# Prime Time Ghouls ?



## Bill Stewardson (Jul 30, 2017)

The media seems to think that when it comes to a royal who has been dead for two decades we are all "prime time ghouls" , is this really the case ?

Do enough people on the street really want to know the tawdry personal details about the private life of a royal ? 

Would it attract advertising from any of our huge selling gutter comics ? 

Would you watch ?

The brother of the concerned long dead royal is pleading for the programme not to be shown, which likely guarantees it will be.


----------



## Amigo (Jul 30, 2017)

I think this latest proposed programme using the very private videos made with her then voice coach is tawdry and exploitative. The voice coach has sold the videos after 20 yrs and should have had enough integrity to let her secrets die with her.

However, I did watch the recent documentary in which William and Harry talked movingly about their mother and the impact of her life and death. Her humanity clearly challenged the Palace stuffiness and she's left a legacy of real compassion in her boys who I think make her proud.

Sadly Diana remains an enormous public draw and I suspect these unseen videos will have quite an impact on how we are left feeling about the institution of royalty and certain key players. Certain senior royals must be very nervous indeed. Arguably the public have a right to know but much depends how the information is presented.


----------



## mikeyB (Jul 30, 2017)

It's ever been thus with the 'royal' family, going back two centuries. The public for sure have a right to know - we pay to keep them in luxury, though the personal cost to each of us is pennies. Just as we have a right to know, they have a duty to set an example to 'their' people. George V knew that, particularly after the rather bad example set by his predecessor, and the establishment knew that when another Edward, this time number 8, decided to marry a twice divorced American. 

Though those events occurred when there was almost a press blackout on news from the Windsor family's behaviour, that no longer applies. 
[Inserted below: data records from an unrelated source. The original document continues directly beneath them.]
-- ==== Sys2Proof/Machine/Scalar.lean ====
section
/-! DEFINITION. The S stream (R189 to R214): arithmetic, predicates, scratchpad and global accesses, atomics, queues, semaphores,
pennants, fences, phases, rings and barriers. -/
namespace Sys2Proof.Machine

/-! ### The common part of an S lane -/

/-- What an S lane uses: s registers read, queues popped, s registers written, locations written and further locations read (R93),
whether it is held, and the faults it meets. -/
structure SUse where
  regs  : List Nat
  pops  : List Nat
  wr    : List Nat
  own   : List Loc
  locs  : List Loc
  held  : Bool
  traps : List Trap
  deriving DecidableEq, Repr

/-- Nothing used. -/
def SUse.none : SUse := { regs := [], pops := [], wr := [], own := [], locs := [], held := false, traps := [] }

/-- The use of operands read and of a register written. -/
def SUse.ops (os : List SOp) (dst : Nat) : SUse :=
  { SUse.none with regs := os.flatMap SOp.regs, pops := os.flatMap SOp.pops, wr := [dst], own := [.s dst] }

/-- The uses of both. -/
def SUse.and (a b : SUse) : SUse :=
  { regs := a.regs ++ b.regs, pops := a.pops ++ b.pops, wr := a.wr ++ b.wr, own := a.own ++ b.own, locs := a.locs ++ b.locs,
    held := a.held || b.held, traps := a.traps ++ b.traps }

/-- Whether no S lane issues because an acquire atomic has not written its old value (R205). The rule names the lanes due before that cycle: the model's
choice is that one due in it waits too, until the cycle after (log entry 81). -/
def Core.sBlocked (c : Core) (now : Nat) : Bool :=
  (match c.scal.block with | some t => now < t | none => false) ||
  c.glb.loads.any fun g => g.acq.isSome && (match g.doneAt with | some t => now ≤ t | none => true)

/-- The base register's new value in a post-increment form (R200): register and value. -/
def Lane.postInc (c : Core) (l : Lane) : Option (Nat × W64) :=
  if modeStep l.b then some (l.a.toNat, c.sreg l.a.toNat + l.imm.signExtend 64) else none

/-- The base update put in flight (R200). -/
def Mach.writeBase (m : Mach) (inc : Option (Nat × W64)) : Mach :=
  match inc with
  | some (r, v) => m.write .s 1 (.s (BitVec.ofNat 5 r) v) 0
  | none => m

/-- The address of LD, ST, LDG and STG (R200). -/
def Lane.address (c : Core) (l : Lane) : Nat :=
  let base := c.sreg l.a.toNat
  (if modeStep l.b then base else base + l.imm.signExtend 64).toNat

/-- An S lane: predicated off it only updates a base register (R192); else it is held on pending registers and empty queues (R191,
R202), checked, and acts. -/
def runS (l : Lane) (inc : Core → Option (Nat × W64)) (use : Mach → SUse) (act : Mach → LaneOut) (s : State) :
    Host.Outcome State Fault Refusal :=
  runLane .s (fun m =>
    let c := m.me
    if c.sBlocked m.now then .hold m
    else if !c.preg l.p.toNat then
      match inc c with
      | some (r, v) => if c.pending m.now r then .hold m else .done (m.writeBase (some (r, v))) 0
      | none => .done m 0
    else
      let u := use m
      if u.held || !c.popsReady u.pops || (u.regs ++ u.wr).any (c.pending m.now) then .hold m
      else
        let reads := .p l.p.toNat :: (u.regs.map Loc.s ++ u.locs)
        checked (m.staleTraps u.own reads ++ u.traps)
          (match act m with
           | .done m' n => .done (m'.modMe fun c => c.popAll m.now u.pops) n
           | o => o)) s

/-- No base register. -/
def noInc (_ : Core) : Option (Nat × W64) := none

/-- An S lane that writes an s register after `lat` cycles from its A and B operands (R193). -/
def sArith (l : Lane) (lat : Nat) (unsigB : Bool) (f : W64 → W64 → W64 × Flags) (s : State) : Host.Outcome State Fault Refusal :=
  runS l noInc (fun m => SUse.ops [m.me.sA l, m.me.sB l unsigB] l.dst.toNat)
    (fun m =>
      let r := f (m.me.sA l).val (m.me.sB l unsigB).val
      .done (m.write .s lat (.s l.dst r.1) r.2) 0) s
Diana was an unfortunate girl promoted beyond her educational capabilities. I think the people recognised that, and what got the Windsors annoyed was her consummate ability to communicate with ordinary people. She just couldn't communicate with Royals. The more their treatment of her by the Windsors comes to light, the better in my opinion. Specially the treatment by our next king, who told Diana, speaking of Camilla, that the Prince of Wales was entitled to a mistress. That's not a tawdry detail of a private life, it's emblematic of an odious attitude of entitlement. Let's hope that Charles is the last of that generation of male monarchs who have that attitude.


----------



## Amigo (Jul 30, 2017)

mikeyB said:


> It's ever been thus with the 'royal' family, going back two centuries. The public for sure have a right to know - we pay to keep them in luxury, though the personal cost to each of us is pennies. Just as we have a right to know, they have a duty to set an example to 'their' people. George V knew that, particularly after the rather bad example set by his predecessor, and the establishment knew that when another Edward, this time number 8, decided to marry a twice divorced American.
> 
> Though those events occurred when there was almost a press blackout on news from the Windsor family's behaviour, that no longer applies.
> 
> Diana was an unfortunate girl promoted beyond her educational capabilities. I think the people recognised that, and what got the Windsors annoyed was her consummate ability to communicate with ordinary people. She just couldn't communicate with Royals. The more their treatment of her by the Windsors comes to light, the better in my opinion. Specially the treatment by our next king, who told Diana, speaking of Camilla, that the Prince of Wales was entitled to a mistress. That's not a tawdry detail of a private life, it's emblematic of an odious attitude of entitlement. Let's hope that Charles is the last of that generation of male monarchs who have that attitude.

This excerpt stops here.